/-! ### Steps, from spec/95_test_vectors.md -/

/-- 2.3: signed overflow wraps. -/
theorem test_add_overflow :
    get (fun t => (t.reg 2, t.cond)) (step (at_ 0x3000 0x1401 [] #v[0x7FFF, 1, 0, 0, 0, 0, 0, 0]))
      = some (0x8000, .neg) := by decide
/-- 2.3: carry lost. -/
theorem test_add_carry :
    get (fun t => (t.reg 2, t.cond)) (step (at_ 0x3000 0x1401 [] #v[0xFFFF, 1, 0, 0, 0, 0, 0, 0]))
      = some (0, .zro) := by decide
/-- 2.3: a negative immediate. -/
theorem test_add_imm_negative :
    get (fun t => (t.reg 1, t.cond)) (step (at_ 0x3000 0x127F [] zeros)) = some (0xFFFF, .neg) := by decide
/-- 2.3: AND. -/
theorem test_and :
    get (fun t => (t.reg 3, t.cond)) (step (at_ 0x3000 0x5642 [] #v[0, 0x0F0F, 0x00FF, 0, 0, 0, 0, 0]))
      = some (0x000F, .pos) := by decide
/-- 2.3: AND with #-16. -/
theorem test_and_imm :
    get (fun t => (t.reg 0, t.cond)) (step (at_ 0x3000 0x5030 [] #v[0x123F, 0, 0, 0, 0, 0, 0, 0]))
      = some (0x1230, .pos) := by decide
/-- 2.3: NOT with ignored bits zero. -/
theorem test_not :
    get (fun t => (t.reg 3, t.cond)) (step (at_ 0x3000 0x9680 [] zeros)) = some (0xFFFF, .neg) := by decide
/-- 2.4: BRz taken; BR never. -/
theorem test_br : get State.pc (step (at_ 0x3000 0x0402 [] zeros)) = some 0x3003 ∧
    get State.pc (step (at_ 0x3000 0x0000 [] zeros)) = some 0x3001 := by decide
/-- 2.4: the target wraps at 0xFFFF. -/
theorem test_br_wraps : get State.pc (step (at_ 0xFFFF 0x0E01 [] zeros)) = some 0x0001 := by decide
/-- 2.4: JMP and RET. -/
theorem test_jmp : get State.pc (step (at_ 0x3000 0xC080 [] #v[0, 0, 0x4000, 0, 0, 0, 0, 0])) = some 0x4000 ∧
    get State.pc (step (at_ 0x3000 0xC1C0 [] #v[0, 0, 0, 0, 0, 0, 0, 0x3050])) = some 0x3050 := by decide
/-- 2.4: JSR backwards. -/
theorem test_jsr :
    get (fun t => (t.reg 7, t.pc)) (step (at_ 0x3000 0x4C00 [] zeros)) = some (0x3001, 0x2C01) := by decide
/-- 2.4: JSRR R7 falls through. -/
theorem test_jsrr_r7 :
    get (fun t => (t.reg 7, t.pc)) (step (at_ 0x3000 0x41C0 [] #v[0, 0, 0, 0, 0, 0, 0, 0x5000]))
      = some (0x3001, 0x3001) := by decide
/-- 2.5: LD. -/
theorem test_ld :
    get (fun t => (t.reg 1, t.cond)) (step (at_ 0x3000 0x2203 [(0x3004, 0x0042)] zeros))
      = some (0x0042, .pos) := by decide
/-- 2.5 and the source's own example W6: LDI. -/
theorem test_ldi :
    get (fun t => (t.reg 2, t.cond)) (step (at_ 0x0050 0xA413 [(0x0064, 0x00C8), (0x00C8, 0xBEEF)] zeros))
      = some (0xBEEF, .neg) := by decide
/-- 2.5: LDR with DR = BaseR, and EA wrapping to 0. -/
theorem test_ldr :
    get (fun t => (t.reg 5, t.cond)) (step (at_ 0x3000 0x6B40 [(0x4000, 0x1111)] #v[0, 0, 0, 0, 0, 0x4000, 0, 0]))
      = some (0x1111, .pos) ∧
    get (fun t => t.reg 7) (step (at_ 0x3000 0x6E41 [(0x0000, 0x0007)] #v[0, 0xFFFF, 0, 0, 0, 0, 0, 0]))
      = some 0x0007 := by decide
/-- 2.5: LEA sets cond from the address. -/
theorem test_lea : get (fun t => (t.reg 0, t.cond)) (step (at_ 0x7F10 0xE0FF [] zeros)) = some (0x8010, .neg) ∧
    get (fun t => (t.reg 0, t.cond)) (step (at_ 0x0000 0xE1FF [] zeros)) = some (0, .zro) := by decide
/-- 2.5: ST. -/
theorem test_st :
    get (fun t => rawRead t 0x300C) (step (at_ 0x3010 0x37FB [] #v[0, 0, 0, 0x1234, 0, 0, 0, 0]))
      = some 0x1234 := by decide
/-- 2.5: STI. -/
theorem test_sti :
    get (fun t => rawRead t 0x4000) (step (at_ 0x3000 0xB601 [(0x3002, 0x4000)] #v[0, 0, 0, 0x00AA, 0, 0, 0, 0]))
      = some 0x00AA := by decide
/-- 2.5: STR. -/
theorem test_str :
    get (fun t => rawRead t 0x401F) (step (at_ 0x3000 0x7D5F [] #v[0, 0, 0, 0, 0, 0x4000, 0xFFFF, 0]))
      = some 0xFFFF := by decide
/-- 2.6 K2: a ready poll. -/
theorem test_kbsr_ready :
    get (fun t => (t.reg 0, t.cond, rawRead t 0xFE00, rawRead t 0xFE02, t.console.pending))
      (step (withInput (at_ 0x3000 0x6040 [] #v[0, 0xFE00, 0, 0, 0, 0, 0, 0]) [.byte 0x61]))
      = some (0x8000, .neg, 0x8000, 0x0061, []) := by decide
/-- 2.6 K5: a failing poll reads as not ready, though a byte is pending. -/
theorem test_kbsr_poll_error :
    get (fun t => (t.reg 0, t.cond, rawRead t 0xFE02, t.console.pending))
      (step ((at_ 0x3000 0x6040 [] #v[0, 0xFE00, 0, 0, 0, 0, 0, 0]).setConsole
        { pending := [.byte 0x61], polls := [.ioError], output := [] }))
      = some (0, .zro, 0, [.byte 0x61]) := by decide
/-- 2.6 K6: a fetch at KBSR polls, and executes 0x0000. -/
theorem test_fetch_at_kbsr : get State.pc (step { at_ 0x3000 0 [] zeros with pc := 0xFE00 }) = some 0xFE01 := by decide
/-- 2.7: GETC, a byte and a zero byte. -/
theorem test_getc :
    get (fun t => (t.reg 0, t.cond, t.reg 7, t.console.output))
      (step (withInput (at_ 0x3000 0xF020 [] zeros) [.byte 0x78])) = some (0x0078, .pos, 0x3001, []) ∧
    get (fun t => (t.reg 0, t.cond)) (step (withInput (at_ 0x3000 0xF020 [] zeros) [.byte 0])) = some (0, .zro) := by
  decide
/-- P7: GETC at the end of input. -/
theorem test_getc_failure :
    get (fun t => (t.run, t.pc, t.reg 7, exitStatus t)) (step (withInput (at_ 0x3000 0xF020 [] zeros) [.failure]))
      = some (.fatal (.consoleReadFailure 0x3000), 0x3001, 0x3001, some 74) := by decide
/-- 2.7: OUT emits the low byte. -/
theorem test_out :
    get (fun t => (t.console.output, t.cond)) (step (at_ 0x3000 0xF021 [] #v[0x1241, 0, 0, 0, 0, 0, 0, 0]))
      = some ([0x41], .zro) := by decide
/-- 2.7: PUTS "Hi". -/
theorem test_puts :
    get (fun t => t.console.output)
      (step (at_ 0x3000 0xF022 [(0x3010, 0x0048), (0x3011, 0x0069)] #v[0x3010, 0, 0, 0, 0, 0, 0, 0]))
      = some [0x48, 0x69] := by decide
/-- 2.7: the PUTS scan wraps past 0xFFFF. -/
theorem test_puts_wraps :
    get (fun t => t.console.output)
      (step (at_ 0x3000 0xF022 [(0xFFFF, 0x0041)] #v[0xFFFF, 0, 0, 0, 0, 0, 0, 0])) = some [0x41] := by decide
/-- 2.7: IN prompts and echoes. -/
theorem test_in :
    get (fun t => (t.reg 0, t.cond, t.console.output)) (step (withInput (at_ 0x3000 0xF023 [] zeros) [.byte 0x37]))
      = some (0x0037, .pos, cfg.inPrompt ++ [0x37]) := by decide
/-- 2.7: PUTSP "Hel", and a zero low byte. -/
theorem test_putsp :
    get (fun t => t.console.output)
      (step (at_ 0x3000 0xF024 [(0x3020, 0x6548), (0x3021, 0x006C)] #v[0x3020, 0, 0, 0, 0, 0, 0, 0]))
      = some [0x48, 0x65, 0x6C] ∧
    get (fun t => t.console.output)
      (step (at_ 0x3000 0xF024 [(0x3020, 0x4100)] #v[0x3020, 0, 0, 0, 0, 0, 0, 0])) = some [0x00, 0x41] := by decide
/-- W8: HALT. -/
theorem test_halt :
    get (fun t => (t.run, t.pc, t.reg 7, t.console.output)) (step (at_ 0x3002 0xF025 [] zeros))
      = some (.halted, 0x3003, 0x3003, cfg.haltNotice) := by decide
/-- P6: an unknown vector. -/
theorem test_trap_unknown :
    get (fun t => (t.run, t.pc, t.reg 7, exitStatus t)) (step (at_ 0x3000 0xF026 [] zeros))
      = some (.fatal (.unknownTrapVector 0x26 0xF026 0x3000), 0x3001, 0x3001, some 127) := by decide
/-- 2.8: RTI. -/
theorem test_rti :
    get (fun t => (t.run, t.pc, t.reg 7)) (step (at_ 0x3000 0x8000 [] zeros))
      = some (.fatal (.unimplementedOpcode .rti 0x8000 0x3000), 0x3001, 0) := by decide
/-- 2.8: RES. -/
theorem test_res :
    get (fun t => (t.run, t.pc)) (step (at_ 0x4000 0xD123 [] zeros))
      = some (.fatal (.unimplementedOpcode .res 0xD123 0x4000), 0x4001) := by decide
/-- W9: loading words, and a load past 0xFFFF. -/
theorem test_load : loadImage 0 [0x30, 0x00, 0x12, 0x34] [] = .loaded [(0x3000, 0x1234)] ∧
    loadImage 0 [0xFF, 0xFF, 0x00, 0x01, 0x00, 0x02] [] = .failed := by decide
/-- R251: a failed load starts no run, a good one starts at PC_START. -/
theorem test_startRun : startRun cfg [[0xFF, 0xFF, 0x00, 0x01, 0x00, 0x02]] = .noRun 1 ∧
    startRun cfg [[0x30, 0x00, 0x12, 0x34]] = .started (State.boot cfg [(0x3000, 0x1234)]) := by decide
/-- The host's word placement runs as the first instruction after reset: LEA R0, +2. -/
theorem test_withFetchWord : get (fun t => t.reg 0) (step (State.reset.withFetchWord 16 0xE002)) = some 0x3003 := by
  decide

########

** TASK PROMPT **
Go through the records above, find every line with the word "fatal", and list those lines.

** RESULT OF THE TASK **
      = some (.fatal (.consoleReadFailure 0x3000), 0x3001, 0x3001, some 74) := by decide
      = some (.fatal (.unknownTrapVector 0x26 0xF026 0x3000), 0x3001, 0x3001, some 127) := by decide
      = some (.fatal (.unimplementedOpcode .rti 0x8000 0x3000), 0x3001, 0) := by decide
      = some (.fatal (.unimplementedOpcode .res 0xD123 0x4000), 0x4001) := by decide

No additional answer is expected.